The operator defined by (2.1) satisfies the following equalities:

  1. (i)

    \(V_{n}^{\langle \frac{1}{n},\tau\rangle }(1;x)= 1\),

  2. (ii)

    \(V_{n}^{\langle \frac{1}{n},\tau\rangle }(\tau(t);x)= \frac{n \tau(x)}{n-1}\),

  3. (iii)

    \(V_{n}^{\langle \frac{1}{n},\tau\rangle }(\tau^{2}(t);x)= \frac{n^{2}}{(n-1)(n-2)} [\tau^{2}(x)+\frac{\tau(x)(\tau(x)+1)}{n}+\frac{1}{n}(1- \frac{1}{n})\tau(x) ]\),

  4. (iv)

    \(V_{n}^{\langle \frac{1}{n}\rangle }(\tau^{3}(t);x)= \frac{n^{3}}{(n-1)(n-2)(n-3)} [\frac{(n+1)(n+2)}{n^{2}}\tau^{3}(x)+\frac {3(2n^{2}+n-1)}{n^{3}}\tau^{2}(x)+\frac{(2n-1)(3n-1)}{n^{4}}\tau(x) ]\),

  5. (v)

    \(V_{n}^{\langle \frac{1}{n}\rangle }(\tau^{4}(t);x)= \frac{n^{4}}{(n-1)(n-2)(n-3)(n-4)} [\frac{(n+1)(n+2)(n+3)}{n^{3}}\tau^{4}(x)+\frac{6(n+1)(n+2)(2n-1)}{n^{4}}\tau^{3}(x) +\frac{6(6n^{3}+n^{2}-4n+1)}{n^{5}}\tau^{2}(x)+ \frac{26n^{2}-27n+7}{n^{5}}\tau(x) ]\).

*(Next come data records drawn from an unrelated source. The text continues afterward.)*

/-- The entry is abandoned (R442). -/
def State.abandonEntry (s : State) (mv : Nat) : State :=
  let s1 := s.restoreBands mv
  { s1 with regs := incF s1.regs PWR_CNT_ABANDON,
            pwr := { s1.pwr with entering := false, failed := false, flashOn := true, wakeReq := 0 } }

/-- A band's scheduler when TCLK stops: walking resumes at the first slot boundary after it returns (R205). -/
def BandShp.stopped (h : BandShp) : BandShp := { h.endShare with occ := none, wins := [], resume := true }

/-- TCLK stops for SLEEP (R442 step 3, R67, R286, R445); MER's record is on its way into the Atoll domain (R69, R460). -/
def State.sleepNow (s : State) : State :=
  let s1 := s.pwmStop.inc PWR_CNT_SLEEPS
  let bank := s1.rd PWR_RETCFG_BANK
  let s2 := s1.loseBanks (fun n => bank / 2 ^ n % 2 == 0)
  { s2 with shp := { s2.shp with bands := { sg := s2.shp.bands.sg.stopped, g24 := s2.shp.bands.g24.stopped } },
            pwr := { s2.pwr with st := .sleep, entering := false, tickAt := s2.rtc.tick } }

/-- The core rail is switched off for STANDBY, with MER's record stored (R437, R446). -/
def State.standbyNow (s : State) : State :=
  let s1 := s.pwmStop
  { s1 with pwr := { s1.pwr with st := .standby, entering := false } }

/-! ### Wakes (R446 to R449) -/

/-- The lowest bit of a number below 256. -/
def lowestBit (v : Nat) : Nat := ((List.range 8).find? (fun k => v / 2 ^ k % 2 == 1)).getD 0

/-- PWR_WAKESRC at a wake from the state with code `src` (R449). -/
def State.wakeRecord (s : State) (src : Nat) : State :=
  let q := s.pwr.wakeReq
  { s with regs := wrF (wrF (wrF s.regs PWR_WAKESRC_SRC (s.rd PWR_WAKESRC_SRC ||| q)) PWR_WAKESRC_FIRST (lowestBit q))
             PWR_WAKESRC_FROM src,
           pwr := { s.pwr with wakeReq := 0 } }

/-- The device takes its wake sources at the LFCLK edge (R443, R446, R449). -/
def State.takeWake (s : State) : State :=
  if !s.wakeDue then s
  else match s.pwr.st with
    | .sleep => let s1 := s.wakeRecord 1; { s1 with pwr := { s1.pwr with waking := true } }
    | .standby => (s.wakeRecord 2).deviceReset 3 false false
    | _ => (s.wakeRecord 3).deviceReset 4 false false

/-- MER advances by the ticks counted while TCLK was stopped (R67), and the policers take the cycles passed (R220). DESIGN CHOICE (log entry
104): the reference of the mains edges stays, so that the edges of the stop count as missing at the first edge after it (R55). -/
def State.merResume (s : State) : State :=
  let n := (s.rtc.tick + 2 ^ 48 - s.pwr.tickAt) % 2 ^ 48 * s.rd MER_LFRATIO_RATIO + s.mer.frac
  let t := (s.mer.time + n / 65536 * s.rd MER_INC_INC) % 2 ^ 80
  ({ s with flt := { s.flt with slept := s.flt.slept + s.asleep },
            mer := { s.mer with time := t, tstamp := (s.mer.tstamp + n / 65536) % 2 ^ 64, frac := n % 65536, slot := t / 2 ^ 45,
                                cyc := t / 2 ^ 48, lfTick := s.rtc.tick, lfTclk := s.tclk } } : State).refill
    ((t / 2 ^ 48 + 2 ^ 32 - s.mer.cyc) % 2 ^ 32)

/-- The engines whose TCM a SLEEP has not retained are cleared (R445). -/
def State.clearLost (s : State) : State :=
  let es := (List.range 12).filter (fun e => !s.tcmKept e)
  { s with engs := es.foldl (fun v e => Machine.setEng v e (s.eng e).cleared) s.engs, pwr := { s.pwr with clearing := es } }

/-- The Sounding baselines are EMPTY when the bank of the state area was not retained (R276). -/
def State.sndWake (s : State) : State :=
  let bank := (s.snd.cfg.stateBase - sramBase) / 0x40000
  if s.rd PWR_RETCFG_BANK / 2 ^ bank % 2 = 1 then s
  else { s with snd := { s.snd with links := s.snd.links.map (fun l => { l with a := .fresh, b := .fresh }) } }

/-- Step 4 of R443: all clocks start, with VDD_PA at `mv` millivolts for the bands that follow. -/
def State.wakeClocks (s : State) (mv : Nat) : State :=
  let s1 := s.merResume.clearLost.sndWake
  let s2 : State := { s1 with regs := if s1.rtc.lf then wrF s1.regs CLK_STAT_LFOK 1 else s1.regs,
                              pwr := { s1.pwr with st := .doze, waking := false, dozeFrom := s1.tclk, noTimer := false } }
  s2.pwmResume.restoreBands mv

/-! ### BACKUP-ONLY (R447) -/

/-- PWR_CTRL.OFF takes effect once HOLD bits 0, 1 and 7 are 0, and MER's record is written: with LFCLK stopped it waits (R460). -/
def State.tryOff (s : State) : State :=
  if s.pwr.offWanted ∧ s.tclkOn ∧ s.holdBits % 4 = 0 ∧ s.holdBits / 128 = 0 ∧ (s.lfOn ∨ !s.rtc.powered) then
    let s1 := s.writeRecord.pwmStop
    { s1 with pwr := { s1.pwr with st := .backupCmd, offWanted := false, entering := false, wakeReq := 0, noTimer := false } }
  else s

/-- A write of 1 to PWR_CTRL.OFF (R447): only E2's counts. -/
def State.powerOff (s : State) (m : Master) : State :=
  if isE2 m ∧ s.tclkOn then
    let s1 := (s.disableBand .sg).disableBand .g24
    ({ s1 with pwr := { s1.pwr with offWanted := true } } : State).tryOff
  else s

/-! ### Commands -/

/-- LEVEL_CHANGE_STEP (R433). -/
def execLevelChangeStep (s : State) : Host.Outcome State Fault Refusal := .next (if s.tclkOn then s.levelStep.tryOff else s)

/-- ENGINE_IDLE (R437, R438): engine `e` has rested for PWR_ENGIDLE cycles. -/
def execEngineIdle (e : Fin 12) (s : State) : Host.Outcome State Fault Refusal :=
  let n := s.leader e.val
  let g := s.eng n
  if s.tclkOn ∧ g.st.restful ∧ !g.idle then
    let s1 := s.tick (g.idleFrom + s.eclkTicks (s.rd PWR_ENGIDLE_CYC) - s.tclk)
    .next (s1.setEng n { s1.eng n with idle := true }).checkDoze
  else .next s

/-- DEVICE_IDLE (R439, R440): the idle timer has reached PWR_DEVIDLE; with every condition met the entry begins. -/
def execDeviceIdle (s : State) : Host.Outcome State Fault Refusal :=
  if !s.tclkOn ∨ s.pwr.st ≠ .doze ∨ s.pwr.entering ∨ s.rd PWR_CFG_DEEP = 0 ∨ s.start ≠ .none then .next s
  else
    let s1 := s.tick (s.pwr.dozeFrom + s.rd PWR_DEVIDLE_US * 400 - s.tclk)
    .next (if s1.holdBits = 0 then s1.beginEntry else s1)

/-- SLEEP_ENTRY (R442): the LFCLK edge of step 3, at which MER takes its record (R69), or the entry is abandoned. STANDBY follows once the
record is stored (R446). -/
def execSleepEntry (mv : Nat) (s : State) : Host.Outcome State Fault Refusal :=
  if !s.pwr.entering then .next s
  else if s.pwr.wakeReq ≠ 0 ∨ s.pwr.failed ∨ s.pwr.st ≠ .doze ∨ s.holdBits ≠ 0 then .next (s.abandonEntry mv)
  else if !s.lfOn then .next s
  else
    let s1 := s.recordDue.lfEdge
    .next (if s1.pwr.toStandby then s1.drain.standbyNow else s1.sleepNow).takeWake

/-- WAKE_SOURCE (R448, R449): the device takes its wake sources; `hif` tells of a falling edge on HIF_CS_N or HIF_RXD. -/
def execWakeSource (hif : Bool) (s : State) : Host.Outcome State Fault Refusal :=
  if hif then
    let s1 := s.wakeSignal 7
    .next (if s1.wakeDue then s1.lfEdge.takeWake else s1)
  else .next s.takeWake

/-- WAKE_CLOCKS_READY (R443 step 4). -/
def execWakeClocksReady (mv : Nat) (s : State) : Host.Outcome State Fault Refusal :=
  if s.pwr.st = .sleep ∧ s.pwr.waking then .next (s.wakeClocks mv) else .next s

/-- WAKE_FLASH_READY (R443 step 5): window reads are served, and HIF shows READY (R505). -/
def execWakeFlashReady (s : State) : Host.Outcome State Fault Refusal :=
  if s.tclkOn ∧ !s.pwr.flashOn ∧ !s.pwr.entering then
    .next { s with regs := wrF s.regs HIF_EVPEND_READY 1, pwr := { s.pwr with flashOn := true } }
  else .next s

/-- TCM_CLEAR_DONE (R445). -/
def execTcmClearDone (e : Fin 12) (s : State) : Host.Outcome State Fault Refusal :=
  .next { s with pwr := { s.pwr with clearing := s.pwr.clearing.filter (· ≠ e.val) } }

/-- PWR_OFF_CMD (R447). -/
def execPwrOffCmd (m : Master) (s : State) : Host.Outcome State Fault Refusal := .next (s.writes m 1 (s.powerOff m))

/-- BROWNOUT (R447, R69): VBAT falls below the falling threshold; `stored` tells that MER's record was stored before 1.60 V. The device is
reset at once: every PWM pin drives 0 (R286), and no pulse stays in a crossing (R346). -/
def execBrownout (stored : Bool) (s : State) : Host.Outcome State Fault Refusal :=
  if s.pwr.st = .backupCmd ∨ s.pwr.st = .backupBrown ∨ s.pwr.st = .off then .next s
  else
    let s1 := (if stored ∧ s.tclkOn then s.writeRecord else s).flashInterrupt
    .next { s1 with sns := .atReset, evf := .atReset, pwr := { s1.pwr with st := .backupBrown, entering := false, waking := false, offWanted := false, wakeReq := 0 } }

/-- VBAT_RETURN (R447, R449): the device starts after a brown-out; no wake source played a part, so FIRST has no stated value. -/
def execVbatReturn (s : State) : Host.Outcome State Fault Refusal :=
  if s.pwr.st = .backupBrown then
    let s1 : State := { s with regs := wrF (wrF s.regs PWR_WAKESRC_FIRST (s.freeBelow 16)) PWR_WAKESRC_FROM 4 }
    .next (s1.took.deviceReset 1 false false)
  else .next s

/-- LFCLK_LOSS (R453): CLK misses the edges of LFCLK while TCLK runs, also those of a clock that a reset has found dead. -/
def execLfclkLoss (s : State) : Host.Outcome State Fault Refusal :=
  if s.tclkOn ∧ (s.rtc.lf ∨ s.rd CLK_STAT_LFFAIL = 0) then
    let s1 : State := { s with regs := wrF (wrF s.regs CLK_STAT_LFOK 0) CLK_STAT_LFFAIL 1, rtc := { s.rtc with lf := false } }
    .next (s1.fault { code := 0x0A, region := 14, tier := 0 })
  else .next s

/-- LFCLK_VALID (R453). -/
def execLfclkValid (s : State) : Host.Outcome State Fault Refusal :=
  if s.rtc.powered then
    .next { s with regs := if s.tclkOn then wrF s.regs CLK_STAT_LFOK 1 else s.regs, rtc := { s.rtc with lf := true } }
  else .next s

/-- A write to PWR_CFG: DEEP 0b11 is stored as 0b00 (R451). -/
def State.writePwrCfg (s : State) (v : Word) : State :=
  s.plainWrite PWR_CFG_DEEP.addr (if PWR_CFG_DEEP.of v = 3 then PWR_CFG_DEEP.put v 0 else v)

end Sys2Proof.Machine
end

The proof of lemma is straightforward on using Lemma 2. Hence we omit the details. □

Let the mth order central moment for the operators given by (2.1) be defined as

$$ \mu_{n,m}^{\tau}(x)= V_{n}^{\langle \frac{1}{n},\tau\rangle }\bigl( \bigl(\tau(t)-\tau(x)\bigr)^{m};x\bigr). $$

Lemma 5

For the central moment operator \(\mu_{n,m}^{\tau}(x)\), the following equalities hold:

  1. (i)

    \(\mu_{n,1}^{\tau}(x)= \frac{\tau(x)}{n-1}\),

  2. (ii)

    \(\mu_{n,2}^{\tau}(x)= \frac{2n\phi^{2}_{\tau}(x)+(2\tau(x)-1)\tau(x)}{(n-1)(n-2)} \),

  3. (iii)

    \(\mu_{n,4}^{\tau}(x)= \frac{1}{n(n-1)(n-2)(n-3)(n-4)} [ 12n(n^{2}-13n+2)\tau^{2}(x)\phi^{2}_{\tau}(x)+12n(n^{2}+8n-13)\tau(x)\phi ^{2}_{\tau}(x)+(26n^{2}+48n-22)\phi^{2}_{\tau}(x)+(29-75n)\tau(x) ]\),

where \(\phi_{\tau(x)}^{2}(x)=\tau(x)(\tau(x)+1)\).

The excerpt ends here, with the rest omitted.